### Data for the task ###

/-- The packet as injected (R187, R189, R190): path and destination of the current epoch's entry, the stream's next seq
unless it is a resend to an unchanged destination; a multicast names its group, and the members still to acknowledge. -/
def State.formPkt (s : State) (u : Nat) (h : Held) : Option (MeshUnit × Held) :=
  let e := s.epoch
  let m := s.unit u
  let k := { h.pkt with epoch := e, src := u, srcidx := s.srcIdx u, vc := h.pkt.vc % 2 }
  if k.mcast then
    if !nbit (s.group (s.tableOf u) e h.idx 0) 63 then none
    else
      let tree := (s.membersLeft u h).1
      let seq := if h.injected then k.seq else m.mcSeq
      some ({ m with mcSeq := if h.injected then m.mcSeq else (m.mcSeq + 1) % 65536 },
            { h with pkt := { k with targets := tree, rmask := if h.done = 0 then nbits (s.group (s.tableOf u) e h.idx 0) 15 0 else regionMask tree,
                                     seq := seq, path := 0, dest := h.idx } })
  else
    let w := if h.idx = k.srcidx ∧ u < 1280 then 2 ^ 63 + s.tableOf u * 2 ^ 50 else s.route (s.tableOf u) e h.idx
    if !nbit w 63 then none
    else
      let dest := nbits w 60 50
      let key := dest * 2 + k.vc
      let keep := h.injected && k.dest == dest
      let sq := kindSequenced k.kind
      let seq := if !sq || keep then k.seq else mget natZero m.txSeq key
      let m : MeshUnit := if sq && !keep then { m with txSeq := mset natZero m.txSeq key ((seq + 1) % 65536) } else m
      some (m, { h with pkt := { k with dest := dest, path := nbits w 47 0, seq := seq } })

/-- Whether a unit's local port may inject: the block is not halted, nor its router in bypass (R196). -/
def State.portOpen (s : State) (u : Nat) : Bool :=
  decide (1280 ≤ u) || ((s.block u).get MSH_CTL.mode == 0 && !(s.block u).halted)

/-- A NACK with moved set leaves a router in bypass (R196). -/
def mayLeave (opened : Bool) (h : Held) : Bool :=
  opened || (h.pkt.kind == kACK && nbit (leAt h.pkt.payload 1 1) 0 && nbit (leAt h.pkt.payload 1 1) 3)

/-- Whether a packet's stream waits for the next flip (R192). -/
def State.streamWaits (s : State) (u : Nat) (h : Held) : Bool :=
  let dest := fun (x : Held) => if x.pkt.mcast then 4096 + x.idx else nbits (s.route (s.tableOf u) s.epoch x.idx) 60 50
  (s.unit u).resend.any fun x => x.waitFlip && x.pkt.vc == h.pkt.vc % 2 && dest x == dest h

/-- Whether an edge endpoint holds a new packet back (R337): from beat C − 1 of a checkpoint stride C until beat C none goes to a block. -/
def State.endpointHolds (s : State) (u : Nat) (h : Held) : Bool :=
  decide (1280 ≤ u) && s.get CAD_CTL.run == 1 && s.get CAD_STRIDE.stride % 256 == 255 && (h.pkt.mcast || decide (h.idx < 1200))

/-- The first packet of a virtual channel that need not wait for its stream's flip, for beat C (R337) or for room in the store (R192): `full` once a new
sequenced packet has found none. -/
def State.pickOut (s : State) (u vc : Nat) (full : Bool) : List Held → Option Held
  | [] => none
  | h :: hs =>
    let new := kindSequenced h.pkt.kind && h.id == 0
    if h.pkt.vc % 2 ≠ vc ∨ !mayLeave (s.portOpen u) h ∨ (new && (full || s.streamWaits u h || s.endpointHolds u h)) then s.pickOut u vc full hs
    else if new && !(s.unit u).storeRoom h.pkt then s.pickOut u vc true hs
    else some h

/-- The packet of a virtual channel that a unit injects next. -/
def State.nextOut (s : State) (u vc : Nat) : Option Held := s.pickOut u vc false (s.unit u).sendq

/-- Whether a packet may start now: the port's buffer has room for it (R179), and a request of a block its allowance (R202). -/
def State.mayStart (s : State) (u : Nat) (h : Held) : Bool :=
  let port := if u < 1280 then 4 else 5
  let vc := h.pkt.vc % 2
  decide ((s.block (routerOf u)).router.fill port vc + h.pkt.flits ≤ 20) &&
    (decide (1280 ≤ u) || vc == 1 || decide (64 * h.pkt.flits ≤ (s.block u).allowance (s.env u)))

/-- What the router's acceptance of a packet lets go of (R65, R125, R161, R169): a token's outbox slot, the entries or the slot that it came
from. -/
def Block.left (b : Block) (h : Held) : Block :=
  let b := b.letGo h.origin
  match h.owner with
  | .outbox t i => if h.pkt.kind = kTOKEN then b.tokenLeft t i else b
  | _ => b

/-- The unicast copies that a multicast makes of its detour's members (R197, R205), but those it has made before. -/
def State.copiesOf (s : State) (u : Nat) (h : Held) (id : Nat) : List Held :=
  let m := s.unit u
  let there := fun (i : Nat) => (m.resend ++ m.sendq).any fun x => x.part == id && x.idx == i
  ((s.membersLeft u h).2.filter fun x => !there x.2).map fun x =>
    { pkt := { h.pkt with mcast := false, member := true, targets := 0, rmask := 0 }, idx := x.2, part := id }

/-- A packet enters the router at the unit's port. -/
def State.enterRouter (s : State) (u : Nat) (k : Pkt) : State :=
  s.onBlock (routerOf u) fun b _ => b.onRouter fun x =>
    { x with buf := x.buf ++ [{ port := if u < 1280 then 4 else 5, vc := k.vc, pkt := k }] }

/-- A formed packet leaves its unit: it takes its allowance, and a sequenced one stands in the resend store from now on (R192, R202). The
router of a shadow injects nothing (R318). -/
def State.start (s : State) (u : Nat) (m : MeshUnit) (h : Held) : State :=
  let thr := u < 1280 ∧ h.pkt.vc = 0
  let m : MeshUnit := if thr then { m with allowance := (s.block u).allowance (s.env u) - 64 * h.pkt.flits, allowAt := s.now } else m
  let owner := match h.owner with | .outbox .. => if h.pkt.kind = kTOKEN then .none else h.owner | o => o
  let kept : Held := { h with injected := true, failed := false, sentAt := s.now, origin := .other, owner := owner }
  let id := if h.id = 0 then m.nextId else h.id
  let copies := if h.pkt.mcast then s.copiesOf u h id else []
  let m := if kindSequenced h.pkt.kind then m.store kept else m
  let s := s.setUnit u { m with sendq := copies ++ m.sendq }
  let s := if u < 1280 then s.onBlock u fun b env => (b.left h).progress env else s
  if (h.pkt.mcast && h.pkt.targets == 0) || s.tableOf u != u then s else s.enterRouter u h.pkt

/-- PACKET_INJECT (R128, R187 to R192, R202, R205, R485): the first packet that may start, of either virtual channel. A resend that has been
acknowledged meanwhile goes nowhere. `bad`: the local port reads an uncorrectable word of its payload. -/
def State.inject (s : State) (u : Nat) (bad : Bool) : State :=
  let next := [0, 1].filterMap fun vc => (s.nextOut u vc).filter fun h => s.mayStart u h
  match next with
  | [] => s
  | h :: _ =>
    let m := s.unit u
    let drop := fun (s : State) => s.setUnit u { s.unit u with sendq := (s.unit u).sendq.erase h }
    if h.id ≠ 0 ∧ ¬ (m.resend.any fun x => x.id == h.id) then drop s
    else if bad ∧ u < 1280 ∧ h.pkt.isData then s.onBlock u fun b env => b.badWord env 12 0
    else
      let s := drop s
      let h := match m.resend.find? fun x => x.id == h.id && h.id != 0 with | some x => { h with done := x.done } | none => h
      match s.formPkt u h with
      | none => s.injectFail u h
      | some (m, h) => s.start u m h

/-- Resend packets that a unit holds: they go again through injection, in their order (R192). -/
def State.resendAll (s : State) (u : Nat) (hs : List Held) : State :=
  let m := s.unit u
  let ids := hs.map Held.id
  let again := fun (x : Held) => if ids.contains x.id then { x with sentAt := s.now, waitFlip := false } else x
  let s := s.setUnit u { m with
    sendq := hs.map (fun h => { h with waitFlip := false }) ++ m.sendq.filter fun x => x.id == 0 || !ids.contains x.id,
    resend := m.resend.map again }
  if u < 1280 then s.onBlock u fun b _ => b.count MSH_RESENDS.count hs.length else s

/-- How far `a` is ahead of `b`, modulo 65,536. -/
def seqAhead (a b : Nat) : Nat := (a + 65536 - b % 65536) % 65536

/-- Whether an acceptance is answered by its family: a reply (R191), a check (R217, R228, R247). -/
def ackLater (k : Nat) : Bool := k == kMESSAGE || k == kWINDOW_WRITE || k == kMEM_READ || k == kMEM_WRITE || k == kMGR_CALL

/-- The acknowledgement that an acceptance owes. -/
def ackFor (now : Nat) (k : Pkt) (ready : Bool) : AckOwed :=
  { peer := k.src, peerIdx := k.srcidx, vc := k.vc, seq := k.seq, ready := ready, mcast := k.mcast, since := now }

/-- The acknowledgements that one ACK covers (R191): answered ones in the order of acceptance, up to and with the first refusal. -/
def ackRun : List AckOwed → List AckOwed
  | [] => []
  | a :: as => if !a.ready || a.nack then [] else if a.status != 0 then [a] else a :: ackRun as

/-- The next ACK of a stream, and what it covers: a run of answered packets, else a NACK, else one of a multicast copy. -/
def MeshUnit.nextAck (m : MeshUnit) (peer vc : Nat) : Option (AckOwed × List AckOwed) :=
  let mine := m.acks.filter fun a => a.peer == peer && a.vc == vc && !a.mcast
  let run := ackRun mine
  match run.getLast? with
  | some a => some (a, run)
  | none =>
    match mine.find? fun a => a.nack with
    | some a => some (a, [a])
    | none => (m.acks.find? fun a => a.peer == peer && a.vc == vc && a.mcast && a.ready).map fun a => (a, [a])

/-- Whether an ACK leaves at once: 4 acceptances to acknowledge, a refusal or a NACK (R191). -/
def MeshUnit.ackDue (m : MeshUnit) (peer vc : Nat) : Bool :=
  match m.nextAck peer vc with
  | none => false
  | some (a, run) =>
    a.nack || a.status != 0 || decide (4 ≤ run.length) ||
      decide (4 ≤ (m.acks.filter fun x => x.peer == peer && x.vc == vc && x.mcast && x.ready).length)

###
### Data for the task ###

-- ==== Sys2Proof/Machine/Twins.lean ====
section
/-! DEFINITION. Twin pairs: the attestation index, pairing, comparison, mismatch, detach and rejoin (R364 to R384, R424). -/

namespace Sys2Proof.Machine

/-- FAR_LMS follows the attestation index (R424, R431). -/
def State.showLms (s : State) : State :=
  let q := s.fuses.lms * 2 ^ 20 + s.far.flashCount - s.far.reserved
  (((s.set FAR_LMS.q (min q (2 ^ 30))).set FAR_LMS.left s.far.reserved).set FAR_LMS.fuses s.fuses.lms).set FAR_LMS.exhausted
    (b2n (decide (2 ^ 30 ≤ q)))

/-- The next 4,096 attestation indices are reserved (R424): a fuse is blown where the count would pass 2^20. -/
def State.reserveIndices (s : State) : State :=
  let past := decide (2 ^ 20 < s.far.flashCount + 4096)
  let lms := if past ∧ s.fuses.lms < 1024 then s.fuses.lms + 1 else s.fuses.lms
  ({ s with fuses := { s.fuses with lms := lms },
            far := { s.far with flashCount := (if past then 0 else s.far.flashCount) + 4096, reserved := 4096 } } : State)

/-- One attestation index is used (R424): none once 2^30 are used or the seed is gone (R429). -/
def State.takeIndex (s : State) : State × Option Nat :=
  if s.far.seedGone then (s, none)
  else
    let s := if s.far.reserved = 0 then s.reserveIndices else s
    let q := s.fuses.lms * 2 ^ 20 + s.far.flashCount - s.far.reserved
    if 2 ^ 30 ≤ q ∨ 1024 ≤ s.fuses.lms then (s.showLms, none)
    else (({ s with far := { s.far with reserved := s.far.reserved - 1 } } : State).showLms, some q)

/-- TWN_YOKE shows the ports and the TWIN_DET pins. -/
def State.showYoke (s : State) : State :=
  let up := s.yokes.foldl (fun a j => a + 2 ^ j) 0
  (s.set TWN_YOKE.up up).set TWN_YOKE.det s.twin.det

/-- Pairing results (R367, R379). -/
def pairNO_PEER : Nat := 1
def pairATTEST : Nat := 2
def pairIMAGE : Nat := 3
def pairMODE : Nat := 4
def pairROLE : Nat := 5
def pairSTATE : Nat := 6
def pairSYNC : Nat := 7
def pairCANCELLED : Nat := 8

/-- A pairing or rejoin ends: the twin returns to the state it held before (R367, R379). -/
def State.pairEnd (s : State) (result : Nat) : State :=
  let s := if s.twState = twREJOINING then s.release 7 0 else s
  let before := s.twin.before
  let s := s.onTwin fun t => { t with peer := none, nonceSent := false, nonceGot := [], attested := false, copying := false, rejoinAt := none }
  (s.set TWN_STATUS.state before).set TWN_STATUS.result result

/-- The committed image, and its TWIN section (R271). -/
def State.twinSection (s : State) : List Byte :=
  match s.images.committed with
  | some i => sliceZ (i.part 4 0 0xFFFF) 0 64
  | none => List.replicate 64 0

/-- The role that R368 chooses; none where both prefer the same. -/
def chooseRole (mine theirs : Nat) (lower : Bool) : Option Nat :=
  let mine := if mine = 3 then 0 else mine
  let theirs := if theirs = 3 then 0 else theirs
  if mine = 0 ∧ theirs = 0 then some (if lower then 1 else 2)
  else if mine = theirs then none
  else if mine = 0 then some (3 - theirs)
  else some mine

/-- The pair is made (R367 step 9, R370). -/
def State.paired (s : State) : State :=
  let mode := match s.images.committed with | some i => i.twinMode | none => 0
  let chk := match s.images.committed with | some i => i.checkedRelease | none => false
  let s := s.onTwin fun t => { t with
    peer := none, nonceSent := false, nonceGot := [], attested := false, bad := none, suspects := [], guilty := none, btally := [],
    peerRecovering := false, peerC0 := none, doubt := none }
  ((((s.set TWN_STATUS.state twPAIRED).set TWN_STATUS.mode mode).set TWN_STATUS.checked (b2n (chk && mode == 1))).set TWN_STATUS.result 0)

###

* [Required work]
The job here is to find each line above with the word "stride" and copy it.

* [Response to the exercise]
/-- Whether an edge endpoint holds a new packet back (R337): from beat C − 1 of a checkpoint stride C until beat C none goes to a block. -/
  decide (1280 ≤ u) && s.get CAD_CTL.run == 1 && s.get CAD_STRIDE.stride % 256 == 255 && (h.pkt.mcast || decide (h.idx < 1200))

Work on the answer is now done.